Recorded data
········

-- ==== Sys2Proof/Laws/Loader.lean ====
section
/-! SUPPORT. LDR in closed form (spec/40_decode_classify.md R127): what it makes of the words before the
first BREAK, of the BREAK, and of the words after it. -/

namespace Sys2Proof.Machine

/-- The records of consecutive words, the first at position `i`. -/
def recordsOf (i : Nat) : List Word → List Record
  | [] => []
  | w :: ws => recordOf (addressOf i) w :: recordsOf (i + 1) ws

/-- The reports of consecutive words, the first at position `i`. -/
def reportsOfWords (i : Nat) : List Word → List Report
  | [] => []
  | w :: ws => reportsOf i (recordOf (addressOf i) w) ++ reportsOfWords (i + 1) ws

/-- Consecutive words placed in data memory, the first at position `i`. -/
def putWords (m : Memory) (i : Nat) : List Word → Memory
  | [] => m
  | w :: ws => putWords (memPut m (addressOf i).toNat w) (i + 1) ws

theorem recordsOf_length (i : Nat) (ws : List Word) : (recordsOf i ws).length = ws.length := by
  induction ws generalizing i with
  | nil => rfl
  | cons w ws ih => simp [recordsOf, ih]

theorem recordsOf_getElem? (i k : Nat) (ws : List Word) :
    (recordsOf i ws)[k]? = ws[k]?.map (recordOf (addressOf ((i + k : Nat) : Int))) := by
  induction ws generalizing i k with
  | nil => rfl
  | cons w ws ih =>
    cases k with
    | zero => simp [recordsOf]
    | succ k =>
      simp only [recordsOf, List.getElem?_cons_succ, ih]
      rw [show i + 1 + k = i + (k + 1) by omega]

theorem recordsOf_append (i : Nat) (ws vs : List Word) :
    recordsOf i (ws ++ vs) = recordsOf i ws ++ recordsOf (i + ws.length) vs := by
  induction ws generalizing i with
  | nil => rfl
  | cons w ws ih =>
    simp only [List.cons_append, recordsOf, ih, List.length_cons]
    rw [show i + 1 + ws.length = i + (ws.length + 1) by omega]

/-- The address of a word of the input as a number. -/
theorem addressOf_toNat (i : Nat) : (addressOf i).toNat = 96 + 4 * i := by
  rw [addressOf_eq]
  omega

/-- After the BREAK every word is data (R128). -/
theorem ldrFrom_of_breakSeen (acc : LoadResult) (i : Nat) (ws : List Word)
    (h : acc.breakSeen = true) :
    ldrFrom acc i ws = { acc with dm := putWords acc.dm i ws } := by
  induction ws generalizing acc i with
  | nil => rfl
  | cons w ws ih =>
    have hw : ldrWord acc i w = { acc with dm := memPut acc.dm (addressOf i).toNat w } := by
      simp [ldrWord, h]
    rw [ldrFrom, hw, ih _ _ (by simpa using h)]
    rfl

/-- Before the BREAK every word is an instruction record (R127, R132). -/
theorem ldrFrom_of_noBreak (acc : LoadResult) (i : Nat) (pre rest : List Word)
    (h : acc.breakSeen = false) (hpre : ∀ w ∈ pre, keyOf w ≠ 2038) :
    ldrFrom acc i (pre ++ rest) =
      ldrFrom { acc with prog := acc.prog ++ recordsOf i pre,
                         reports := acc.reports ++ reportsOfWords i pre }
        (i + pre.length) rest := by
  induction pre generalizing acc i with
  | nil => simp [recordsOf, reportsOfWords]
  | cons w ws ih =>
    have hk : (recordOf (addressOf i) w).isBreak = false := by
      rw [Bool.eq_false_iff, ne_eq, recordOf_isBreak_iff]
      exact hpre w (by simp)
    have hw : ldrWord acc i w =
        { acc with prog := acc.prog ++ [recordOf (addressOf i) w],
                   reports := acc.reports ++ reportsOf i (recordOf (addressOf i) w),
                   breakSeen := false } := by
      simp [ldrWord, h, hk]
    rw [List.cons_append, ldrFrom, hw, ih _ _ rfl (fun x hx => hpre x (by simp [hx]))]
    simp [recordsOf, reportsOfWords, h, List.append_assoc]
    congr 1
    omega

/-- LDR on an input with a BREAK: the program, the data memory and the reports (R127). -/
theorem ldr_of_break (pre post : List Word) (w : Word) (hw : keyOf w = 2038)
    (hpre : ∀ x ∈ pre, keyOf x ≠ 2038) :
    ldr (pre ++ w :: post) =
      { prog := recordsOf 0 (pre ++ [w])
        dm := putWords [] (pre.length + 1) post
        reports := reportsOfWords 0 (pre ++ [w])
        breakSeen := true } := by
  have hb : (recordOf (addressOf ((0 + pre.length : Nat) : Int)) w).isBreak = true :=
    (recordOf_isBreak_iff _ _).2 hw
  have hr : ∀ i, reportsOfWords i (pre ++ [w]) =
      reportsOfWords i pre ++ reportsOf (i + pre.length)
        (recordOf (addressOf ((i + pre.length : Nat) : Int)) w) := by
    intro i
    clear hb hpre
    induction pre generalizing i with
    | nil => simp [reportsOfWords]
    | cons x xs ih =>
      simp only [List.cons_append, reportsOfWords, ih, List.length_cons, List.append_assoc]
      rw [show i + 1 + xs.length = i + (xs.length + 1) by omega]
  rw [ldr, ldrFrom_of_noBreak _ _ _ _ rfl hpre, ldrFrom, ldrFrom_of_breakSeen]
  · rw [recordsOf_append, hr]
    simpa [ldrWord, LoadResult.empty, recordsOf] using hb
  · simpa [ldrWord, LoadResult.empty] using hb

/-- LDR on an input without BREAK finds none (R131). -/
theorem ldr_of_noBreak (ws : List Word) (h : ∀ w ∈ ws, keyOf w ≠ 2038) :
    (ldr ws).breakSeen = false := by
  have := ldrFrom_of_noBreak .empty 0 ws [] rfl h
  rw [List.append_nil] at this
  rw [ldr, this]
  rfl

/-- What the placed words read as: each at its own address, every other address as before. -/
theorem memGet_putWords (m : Memory) (i : Nat) (ws : List Word) (a : Nat) (v : Word)
    (hm : ∀ b, 96 + 4 * i ≤ b → memGet m b = none) :
    memGet (putWords m i ws) a = some v ↔
      memGet m a = some v ∨ ∃ k, ws[k]? = some v ∧ a = 96 + 4 * (i + k) := by
  induction ws generalizing m i with
  | nil => simp [putWords]
  | cons w ws ih =>
    have hm' : ∀ b, 96 + 4 * (i + 1) ≤ b → memGet (memPut m (addressOf i).toNat w) b = none := by
      intro b hb
      rw [memGet_memPut_other _ (by rw [addressOf_toNat]; omega)]
      exact hm b (by omega)
    rw [putWords, ih _ _ hm']
    constructor
    · rintro (h | ⟨k, hk, ha⟩)
      · by_cases hai : a = (addressOf i).toNat
        · rw [hai, memGet_memPut_same] at h
          exact .inr ⟨0, by simpa using h, by rw [hai, addressOf_toNat]; omega⟩
        · rw [memGet_memPut_other _ hai] at h
          exact .inl h
      · exact .inr ⟨k + 1, by simpa using hk, by omega⟩
    · rintro (h | ⟨k, hk, ha⟩)
      · have hai : a ≠ (addressOf i).toNat := by
          rintro rfl
          rw [hm _ (by rw [addressOf_toNat])] at h
          cases h
        exact .inl (by rw [memGet_memPut_other _ hai]; exact h)
      · cases k with
        | zero =>
          have hw : w = v := by simpa using hk
          have hai : a = (addressOf i).toNat := by rw [addressOf_toNat]; omega
          exact .inl (by rw [hai, memGet_memPut_same, hw])
        | succ k => exact .inr ⟨k, by simpa using hk, by omega⟩

/-- Placing words keeps the canonical form. -/
theorem memWf_putWords (m : Memory) (i : Nat) (ws : List Word) (h : memWf m = true) :
    memWf (putWords m i ws) = true := by
  induction ws generalizing m i with
  | nil => exact h
  | cons w ws ih => exact ih _ _ (memWf_memPut _ _ _ (by rw [addressOf_toNat]; omega) h)

/-- An input with its first BREAK at `b`, taken apart there. -/
theorem split_of_firstBreakAt {ws : List Word} {b : Nat} (h : firstBreakAt ws b) :
    ∃ pre w post, ws = pre ++ w :: post ∧ pre.length = b ∧ keyOf w = 2038 ∧
      ∀ x ∈ pre, keyOf x ≠ 2038 := by
  obtain ⟨⟨w, hw, hk⟩, hpre⟩ := h
  obtain ⟨hlt, hget⟩ := List.getElem?_eq_some_iff.1 hw
  refine ⟨ws.take b, w, ws.drop (b + 1), ?_, by simp; omega, hk, ?_⟩
  · rw [← hget, List.getElem_cons_drop, List.take_append_drop]
  · intro x hx
    obtain ⟨i, hi, rfl⟩ := List.mem_iff_getElem.1 hx
    have hib : i < b := by simp at hi; omega
    rw [List.getElem_take]
    exact hpre i _ hib (List.getElem?_eq_getElem _)

/-- Every input either has a first BREAK or holds none. -/
theorem firstBreakAt_or_none (ws : List Word) :
    (∃ b, firstBreakAt ws b) ∨ ∀ w ∈ ws, keyOf w ≠ 2038 := by
  induction ws with
  | nil => exact .inr (by simp)
  | cons w ws ih =>
    by_cases hw : keyOf w = 2038
    · exact .inl ⟨0, ⟨w, rfl, hw⟩, by omega⟩
    · rcases ih with ⟨b, ⟨x, hx, hk⟩, hpre⟩ | h
      · refine .inl ⟨b + 1, ⟨x, by simpa using hx, hk⟩, ?_⟩
        intro i y hi hy
        cases i with
        | zero =>
          have : w = y := by simpa using hy
          exact this ▸ hw
        | succ i => exact hpre i y (by omega) (by simpa using hy)
      · exact .inr (by simpa using ⟨hw, h⟩)

/-- A reset with a BREAK in its input (R281). -/
theorem afterReset_of_break (config : RunConfig) (pre post : List Word) (w : Word)
    (hw : keyOf w = 2038) (hpre : ∀ x ∈ pre, keyOf x ≠ 2038) :
    State.afterReset config (pre ++ w :: post) =
      { State.reset with
        run := .running
        dm := putWords [] (pre.length + 1) post
        prog := recordsOf 0 (pre ++ [w])
        config := config } := by
  rw [State.afterReset, ldr_of_break pre post w hw hpre]
  rfl

/-- A reset without BREAK in its input (R131). -/
theorem afterReset_of_noBreak (config : RunConfig) (ws : List Word)
    (h : ∀ w ∈ ws, keyOf w ≠ 2038) :
    State.afterReset config ws = { State.reset with config := config } := by
  rw [State.afterReset, ldr_of_noBreak ws h]
  rfl

end Sys2Proof.Machine
end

········

Copy out each line of the data that has the word "empty" in it.

    simpa [ldrWord, LoadResult.empty, recordsOf] using hb
  · simpa [ldrWord, LoadResult.empty] using hb
  have := ldrFrom_of_noBreak .empty 0 ws [] rfl h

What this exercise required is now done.